Results: Three cases of varied presentation of ocular tuberculosis and one case of extrapulmonary TB associated with ocular complications due to treatment were diagnosed over a period of eight months at Dept. of Ophthalmology, CUH, Cork. Presentations included recurrent blephroconjunctivitis with chlazion, recurrent granulomatous anterior and posterior uveitis, choroidal tuberculoma, recurrent vitreous haemorrhage and pan uveitis.
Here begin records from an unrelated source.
-- ==== Sys2Proof/Machine/Flags.lean ====
section
/-! DEFINITION. Bit fields, little-endian bytes (R10), signed fields (R7), W1C semantics (R13, R533), and the
checks' arithmetic: CRC-16 of an ashlar (R493) and CRC-8 of the service port (R568). -/

/-- Put one element before the first that it may precede. -/
def List.putInOrder {α : Type} (le : α → α → Bool) (a : α) : List α → List α
  | [] => [a]
  | b :: bs => if le a b then a :: b :: bs else b :: List.putInOrder le a bs

/-- Sort by an order, equal elements as they stood. -/
def List.inOrder {α : Type} (l : List α) (le : α → α → Bool) : List α := l.foldr (List.putInOrder le) []

namespace Sys2Proof.Machine

/-- Bit `i` of `n`. -/
def bit (n i : Nat) : Bool := n.testBit i

/-- Field `hi`-`lo` of `n`. -/
def bits (n hi lo : Nat) : Nat := (n / 2 ^ lo) % 2 ^ (hi + 1 - lo)

/-- A Bool as bit `i`. -/
def flagAt (b : Bool) (i : Nat) : Nat := if b then 2 ^ i else 0

def setBit (n i : Nat) : Nat := if n.testBit i then n else n + 2 ^ i

def clearBit (n i : Nat) : Nat := if n.testBit i then n - 2 ^ i else n

/-- Write of a W1C field (R13): each 1 clears its bit. -/
def w1c (old mask : Nat) : Nat := old - (old &&& mask)

/-- `k` bytes of `n`, least significant first (R10). -/
def le : Nat → Nat → List Byte
  | 0, _ => []
  | k + 1, n => BitVec.ofNat 8 n :: le k (n / 256)

/-- The little-endian value of bytes. -/
def leNat : List Byte → Nat
  | [] => 0
  | b :: bs => b.toNat + 256 * leNat bs

/-- `k` bytes from offset `o`; a byte beyond the end reads 0. -/
def slice (bs : List Byte) (o k : Nat) : List Byte :=
  let t := (bs.drop o).take k
  t ++ List.replicate (k - t.length) 0

/-- The little-endian field of `k` bytes at `o`. -/
def fieldAt (bs : List Byte) (o k : Nat) : Nat := leNat ((bs.drop o).take k)

/-- A 32-bit field read as two's complement. -/
def s32 (n : Nat) : Int := if n % 2 ^ 32 < 2 ^ 31 then (n % 2 ^ 32 : Nat) else (n % 2 ^ 32 : Nat) - 2 ^ 32

def s16 (n : Nat) : Int := if n % 2 ^ 16 < 2 ^ 15 then (n % 2 ^ 16 : Nat) else (n % 2 ^ 16 : Nat) - 2 ^ 16

/-- Two's complement code of an integer in `k` bits. -/
def twos (k : Nat) (n : Int) : Nat := (n % 2 ^ k).toNat

/-- A four-byte binary32 or code word. -/
def leWord (w : Word) : List Byte := le 4 w.toNat

/-- One bit of the CRC-16 of polynomial 0x1021. -/
def crc16Bits : Nat → Nat → Nat
  | 0, c => c
  | k + 1, c => crc16Bits k (if c ≥ 2 ^ 15 then ((c * 2) % 2 ^ 16) ^^^ 0x1021 else c * 2)

/-- The ashlar check over bytes in order, initial value 0xFFFF (R493). -/
def crc16 (bs : List Byte) : Nat := bs.foldl (fun c b => crc16Bits 8 (c ^^^ (b.toNat * 256))) 0xFFFF

def crc8Bits : Nat → Nat → Nat
  | 0, c => c
  | k + 1, c => crc8Bits k (if c ≥ 2 ^ 7 then ((c * 2) % 2 ^ 8) ^^^ 0x07 else c * 2)

/-- CRC-8 of polynomial 0x07, initial value 0 (R568, R360). -/
def crc8 (bs : List Byte) : Nat := bs.foldl (fun c b => crc8Bits 8 (c ^^^ b.toNat)) 0

/-- One bit of the CRC-64 of ECMA-182 (R470). -/
def crc64Bits : Nat → BitVec 64 → BitVec 64
  | 0, c => c
  | k + 1, c => crc64Bits k (if c.msb then (c <<< 1) ^^^ 0x42F0E1EBA9EA3693#64 else c <<< 1)

def crc64 (bs : List Byte) : BitVec 64 :=
  bs.foldl (fun (c : BitVec 64) (b : Byte) => crc64Bits 8 (c ^^^ BitVec.ofNat 64 (b.toNat * 2 ^ 56))) 0#64

/-- Apply `f` at index `i` of a list. -/
def modAt {α : Type} (l : List α) (i : Nat) (f : α → α) : List α :=
  match l, i with
  | [], _ => []
  | x :: xs, 0 => f x :: xs
  | x :: xs, i + 1 => x :: modAt xs i f

/-- Look a key up in an association list, 0 where absent. -/
def assoc (l : List (Nat × Nat)) (k : Nat) : Nat := ((l.find? fun p => p.1 == k).map (·.2)).getD 0

/-- Replace or remove a key; a value of 0 leaves no entry. -/
def assocSet (l : List (Nat × Nat)) (k v : Nat) : List (Nat × Nat) :=
  let r := l.filter fun p => p.1 != k
  if v == 0 then r else (k, v) :: r

def sumNat (l : List Nat) : Nat := l.foldl (· + ·) 0

/-- Round `n` up to a multiple of `m`. -/
def roundUp (n m : Nat) : Nat := if m == 0 then n else (n + m - 1) / m * m

def ceilDiv (n m : Nat) : Nat := if m == 0 then 0 else (n + m - 1) / m

end Sys2Proof.Machine
end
All patients had normal X-ray chest and negative Tuberculin Skin test (Monteux). Diagnoses were presumptive and assisted with positive Interferon Gamma Release Assay (IGRA); Quantiferon. Complications associated with treatment of tuberculosis included optic neuritis, ocular cranial nerve palsy and extra ocular complications including worsening liver functions.

 

Conclusion: A high index of suspicion helps diagnosis of ocular TB in areas of low-prevalence of the disease. It forms part of differential diagnosis of chronic, recurrent blephroconjunctivits and uveitis especially in at-risk patients. Anti-tuberculous treatment seems highly effective, yet close monitoring is important to pinch up treatment related complications early on, a prompt referral to the related medical specialities can lead to favourable outcome without prolonging course of the disease.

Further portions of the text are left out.